** Supplied data follows **
/-! ### TRANSPORT's answers, which only the scripts and the instance decide -/

@[simp] theorem State.flag_txAnswer (b : StatusBit) (k : Nat) : (s.flag b).txAnswer k = s.txAnswer k := rfl
@[simp] theorem State.flag_rxAnswer (b : StatusBit) (k : Nat) : (s.flag b).rxAnswer k = s.rxAnswer k := rfl
@[simp] theorem State.clearSticky_txAnswer (k : Nat) : (s.clearSticky).txAnswer k = s.txAnswer k := rfl
@[simp] theorem State.clearSticky_rxAnswer (k : Nat) : (s.clearSticky).rxAnswer k = s.rxAnswer k := rfl
@[simp] theorem State.setFirst_txAnswer (v : Bool) (k : Nat) : (s.setFirst v).txAnswer k = s.txAnswer k := rfl
@[simp] theorem State.setFirst_rxAnswer (v : Bool) (k : Nat) : (s.setFirst v).rxAnswer k = s.rxAnswer k := rfl
@[simp] theorem State.writeCfg_txAnswer (v : Byte) (k : Nat) : (s.writeCfg v).txAnswer k = s.txAnswer k := rfl
@[simp] theorem State.writeCfg_rxAnswer (v : Byte) (k : Nat) : (s.writeCfg v).rxAnswer k = s.rxAnswer k := rfl
@[simp] theorem State.respond_txAnswer (tag : Tag) (bytes : List Byte) (k : Nat) : (s.respond tag bytes).txAnswer k = s.txAnswer k := rfl
@[simp] theorem State.respond_rxAnswer (tag : Tag) (bytes : List Byte) (k : Nat) : (s.respond tag bytes).rxAnswer k = s.rxAnswer k := rfl
@[simp] theorem State.fail_txAnswer (b : StatusBit) (k : Nat) : (s.fail b).txAnswer k = s.txAnswer k := rfl
@[simp] theorem State.fail_rxAnswer (b : StatusBit) (k : Nat) : (s.fail b).rxAnswer k = s.rxAnswer k := rfl
@[simp] theorem State.raiseIllegal_txAnswer (k : Nat) : (s.raiseIllegal).txAnswer k = s.txAnswer k := rfl
@[simp] theorem State.raiseIllegal_rxAnswer (k : Nat) : (s.raiseIllegal).rxAnswer k = s.rxAnswer k := rfl
@[simp] theorem State.tickTx_txAnswer (k : Nat) : (s.tickTx).txAnswer k = s.txAnswer k := rfl
@[simp] theorem State.tickTx_rxAnswer (k : Nat) : (s.tickTx).rxAnswer k = s.rxAnswer k := rfl
@[simp] theorem State.tickRx_txAnswer (k : Nat) : (s.tickRx).txAnswer k = s.txAnswer k := rfl
@[simp] theorem State.tickRx_rxAnswer (k : Nat) : (s.tickRx).rxAnswer k = s.rxAnswer k := rfl
@[simp] theorem State.putWire_txAnswer (b : Byte) (k : Nat) : (s.putWire b).txAnswer k = s.txAnswer k := rfl
@[simp] theorem State.putWire_rxAnswer (b : Byte) (k : Nat) : (s.putWire b).rxAnswer k = s.rxAnswer k := rfl
@[simp] theorem State.logRead_txAnswer (a : RxAnswer) (k : Nat) : (s.logRead a).txAnswer k = s.txAnswer k := rfl
@[simp] theorem State.logRead_rxAnswer (a : RxAnswer) (k : Nat) : (s.logRead a).rxAnswer k = s.rxAnswer k := rfl
@[simp] theorem State.hold_txAnswer (p : Progress) (k : Nat) : (s.hold p).txAnswer k = s.txAnswer k := rfl
@[simp] theorem State.hold_rxAnswer (p : Progress) (k : Nat) : (s.hold p).rxAnswer k = s.rxAnswer k := rfl
@[simp] theorem State.release_txAnswer (k : Nat) : (s.release).txAnswer k = s.txAnswer k := rfl
@[simp] theorem State.release_rxAnswer (k : Nat) : (s.release).rxAnswer k = s.rxAnswer k := rfl
@[simp] theorem State.setHost_txAnswer (rest : List Request) (k : Nat) : (s.setHost rest).txAnswer k = s.txAnswer k := rfl
@[simp] theorem State.setHost_rxAnswer (rest : List Request) (k : Nat) : (s.setHost rest).rxAnswer k = s.rxAnswer k := rfl
@[simp] theorem State.applyReset_txAnswer (k : Nat) : (s.applyReset).txAnswer k = s.txAnswer k := rfl
@[simp] theorem State.applyReset_rxAnswer (k : Nat) : (s.applyReset).rxAnswer k = s.rxAnswer k := rfl
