-- ==== Sys2Proof/Laws/Ops.lean ====
section
/-! SUPPORT. One lemma per shared operation that says once everything it can do. -/

namespace Sys2Proof.Machine

/-- A strict check answers positive just when every offset is inside the reply and holds 0x06. -/
theorem strictVerdict_eq_positive_iff (offsets : List Nat) (reply : List Byte) :
    strictVerdict offsets reply = .positive ↔ ∀ o ∈ offsets, reply[o]? = some ackPos := by
  unfold strictVerdict
  split
  · rename_i h
    simp only [List.any_eq_true, decide_eq_true_eq] at h
    obtain ⟨o, ho, hlen⟩ := h
    simp only [reduceCtorEq, false_iff, not_forall]
    exact ⟨o, ho, by simp [List.getElem?_eq_none hlen]⟩
  · split
    · rename_i h
      simpa using h
    · rename_i h
      have hne : ¬ ∀ o ∈ offsets, reply[o]? = some ackPos := by simpa using h
      split <;> simp [hne]

/-- A transport read never answers with more than RX_MAX bytes (20_memory R45). -/
theorem State.rxAnswer_length_le (s : State) (k : Nat) (reply : List Byte) (h : s.rxAnswer k = some (.ok reply)) :
    reply.length ≤ s.params.rxMax := by
  have cut : ∀ o : Option RxAnswer, o.map (cutReply s.params.rxMax) = some (.ok reply) → reply.length ≤ s.params.rxMax := by
    rintro (_ | (r | _)) ho
    · simp at ho
    · obtain rfl : r.take s.params.rxMax = reply := by simpa [cutReply] using ho
      simp
    · simp [cutReply] at ho
  unfold State.rxAnswer at h
  split at h
  · exact cut _ h
  · exact cut _ h

/-- Judging a reply gives one response and at most one flag (42_serial R128, R129). -/
theorem State.judge_cases (s : State) (reply : List Byte) :
    (verdict s.params s.strict reply = .positive ∧ s.judge reply = s.respond .ok reply) ∨
    (verdict s.params s.strict reply = .negative ∧ s.judge reply = (s.flag .nak).respond .negack reply) ∨
    (verdict s.params s.strict reply = .invalid ∧ s.judge reply = s.fail .inv) := by
  unfold State.judge
  split <;> simp_all

/-- A read is held, fails, or is judged (42_serial R128). -/
theorem receive_cases (s : State) :
    (s.rxAnswer s.rxPolls = none ∧ receive s = s.tickRx.hold .receiving) ∨
    (s.rxAnswer s.rxPolls = some .fail ∧ receive s = (s.tickRx.logRead .fail).fail .rxf) ∨
    (∃ reply, s.rxAnswer s.rxPolls = some (.ok reply) ∧ receive s = (s.tickRx.logRead (.ok reply)).judge reply) := by
  unfold receive
  split <;> simp_all

/-- The state of a transmission after the first `k` bytes of `w` have been written (42_serial R124). -/
def State.written (s : State) (w : List Byte) (k : Nat) : State :=
  { s with wire := s.wire ++ w.take k, txPolls := s.txPolls + k }

/-- The writes all succeed, or the one at offset `k` is held, or it fails and its byte is on the line or not
(42_serial R124, R125; 20_memory R44). -/
theorem transmit_cases (frame : List Byte) (after : After) (w : List Byte) (s : State) :
    ((∀ j < w.length, s.txAnswer (s.txPolls + j) = some .ok) ∧
      transmit frame after w s = afterSend frame after (s.written w w.length)) ∨
    ∃ k < w.length, (∀ j < k, s.txAnswer (s.txPolls + j) = some .ok) ∧
      ((s.txAnswer (s.txPolls + k) = none ∧
          transmit frame after w s = (s.written w k).tickTx.hold (.sending frame (w.drop k) after)) ∨
        (s.txAnswer (s.txPolls + k) = some .failLost ∧ transmit frame after w s = (s.written w k).tickTx.fail .txf) ∨
        (s.txAnswer (s.txPolls + k) = some .failSent ∧ transmit frame after w s = (s.written w (k + 1)).fail .txf)) := by
  induction w generalizing s with
  | nil => left; simp [transmit, State.written]
  | cons b rest ih =>
    cases h : s.txAnswer s.txPolls with
    | none => exact .inr ⟨0, by simp, by simp, .inl ⟨by simpa using h, by simp [transmit, h, State.written]⟩⟩
    | some a =>
      cases a with
      | failLost => exact .inr ⟨0, by simp, by simp, .inr (.inl ⟨by simpa using h, by simp [transmit, h, State.written]⟩)⟩
      | failSent =>
        exact .inr ⟨0, by simp, by simp, .inr (.inr ⟨by simpa using h,
          by simp [transmit, h, State.written, State.putWire, State.tickTx]⟩)⟩
      | ok =>
        have hstep : transmit frame after (b :: rest) s = transmit frame after rest (s.tickTx.putWire b) := by
          simp [transmit, h]
        have hwritten : ∀ k, (s.tickTx.putWire b).written rest k = s.written (b :: rest) (k + 1) := by
          intro k
          simp [State.written, State.putWire, State.tickTx, Nat.add_assoc, Nat.add_comm 1 k]
        have hok : ∀ n, (∀ j < n, s.txAnswer (s.txPolls + 1 + j) = some .ok) →
            ∀ j < n + 1, s.txAnswer (s.txPolls + j) = some .ok := by
          intro n hn j hj
          cases j with
          | zero => simpa using h
          | succ j => simpa [Nat.add_assoc, Nat.add_comm 1 j] using hn j (by omega)
        rcases ih (s.tickTx.putWire b) with ⟨hall, heq⟩ | ⟨k, hk, hall, hcase⟩
        · left
          refine ⟨hok rest.length (by simpa using hall), ?_⟩
          rw [hstep, heq, hwritten]; rfl
        · right
          refine ⟨k + 1, by simpa using hk, hok k (by simpa using hall), ?_⟩
          have harg : s.txPolls + (k + 1) = s.txPolls + 1 + k := by omega
          rw [hstep, harg]
          simpa [hwritten] using hcase

/-- Writes that are all answered ok are all made (42_serial R124). -/
theorem transmit_of_ok {w : List Byte} {s : State} (frame : List Byte) (after : After)
    (hok : ∀ j < w.length, s.txAnswer (s.txPolls + j) = some .ok) :
    transmit frame after w s = afterSend frame after (s.written w w.length) := by
  rcases transmit_cases frame after w s with ⟨_, e⟩ | ⟨k, hk, _, h⟩
  · exact e
  · simp [hok k hk] at h

/-- The first write that is not answered ok is held or ends the transmission (42_serial R125; 00_scope R7). -/
theorem transmit_of_not_ok {w : List Byte} {s : State} {k : Nat} (frame : List Byte) (after : After) (hk : k < w.length)
    (hok : ∀ j < k, s.txAnswer (s.txPolls + j) = some .ok) (hnot : s.txAnswer (s.txPolls + k) ≠ some .ok) :
    (s.txAnswer (s.txPolls + k) = none ∧
        transmit frame after w s = (s.written w k).tickTx.hold (.sending frame (w.drop k) after)) ∨
      (s.txAnswer (s.txPolls + k) = some .failLost ∧ transmit frame after w s = (s.written w k).tickTx.fail .txf) ∨
      (s.txAnswer (s.txPolls + k) = some .failSent ∧ transmit frame after w s = (s.written w (k + 1)).fail .txf) := by
  rcases transmit_cases frame after w s with ⟨h, _⟩ | ⟨j, hj, hall, h⟩
  · exact absurd (h k hk) hnot
  · rcases Nat.lt_trichotomy j k with hlt | rfl | hlt
    · simp [hok j hlt] at h
    · exact h
    · exact absurd (hall k hlt) hnot

/-- A frame that is not empty is transmitted with its wake bytes; an empty one is an error (42_serial R124). -/
theorem sendFrame_cases (frame : List Byte) (after : After) (s : State) :
    (frame = [] ∧ sendFrame frame after s = s.fail .emp) ∨
    (frame ≠ [] ∧ sendFrame frame after s = transmit frame after (wakeWrap s.params frame) s) := by
  cases frame <;> simp [sendFrame]

/-- The one flag BUILD can set (40_builder R84). -/
theorem State.noteUnknown_cases (s : State) (ctype : CType) :
    s.noteUnknown ctype = s ∨
    (s.noteUnknown ctype = s.flag .unk ∧ s.strict = true ∧ ∃ code, ctype = .unknown code) := by
  cases ctype with
  | named t => left; simp [State.noteUnknown, CType.isUnknown]
  | unknown code =>
    cases hs : s.strict with
    | false => left; simp [State.noteUnknown, CType.isUnknown, hs]
    | true => right; simp [State.noteUnknown, CType.isUnknown, hs]

/-- A frame has at least eight bytes, so it is never empty (41_framer R110). -/
theorem frameBytes_ne_nil (first : Bool) (seq : Byte) (command : List Byte) : frameBytes first seq command ≠ [] := by
  cases first <;> simp [frameBytes, term]

end Sys2Proof.Machine
end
** End of Supplied data **
Beginning at the line above with "simp only [List.any_eq_true, decide_eq_true_eq]" and finishing at the line with "(verdict s.params s.strict reply = .positive", return each line exactly and return nothing else.

    simp only [List.any_eq_true, decide_eq_true_eq] at h
    obtain ⟨o, ho, hlen⟩ := h
    simp only [reduceCtorEq, false_iff, not_forall]
    exact ⟨o, ho, by simp [List.getElem?_eq_none hlen]⟩
  · split
    · rename_i h
      simpa using h
    · rename_i h
      have hne : ¬ ∀ o ∈ offsets, reply[o]? = some ackPos := by simpa using h
      split <;> simp [hne]

/-- A transport read never answers with more than RX_MAX bytes (20_memory R45). -/
theorem State.rxAnswer_length_le (s : State) (k : Nat) (reply : List Byte) (h : s.rxAnswer k = some (.ok reply)) :
    reply.length ≤ s.params.rxMax := by
  have cut : ∀ o : Option RxAnswer, o.map (cutReply s.params.rxMax) = some (.ok reply) → reply.length ≤ s.params.rxMax := by
    rintro (_ | (r | _)) ho
    · simp at ho
    · obtain rfl : r.take s.params.rxMax = reply := by simpa [cutReply] using ho
      simp
    · simp [cutReply] at ho
  unfold State.rxAnswer at h
  split at h
  · exact cut _ h
  · exact cut _ h

/-- Judging a reply gives one response and at most one flag (42_serial R128, R129). -/
theorem State.judge_cases (s : State) (reply : List Byte) :
    (verdict s.params s.strict reply = .positive ∧ s.judge reply = s.respond .ok reply) ∨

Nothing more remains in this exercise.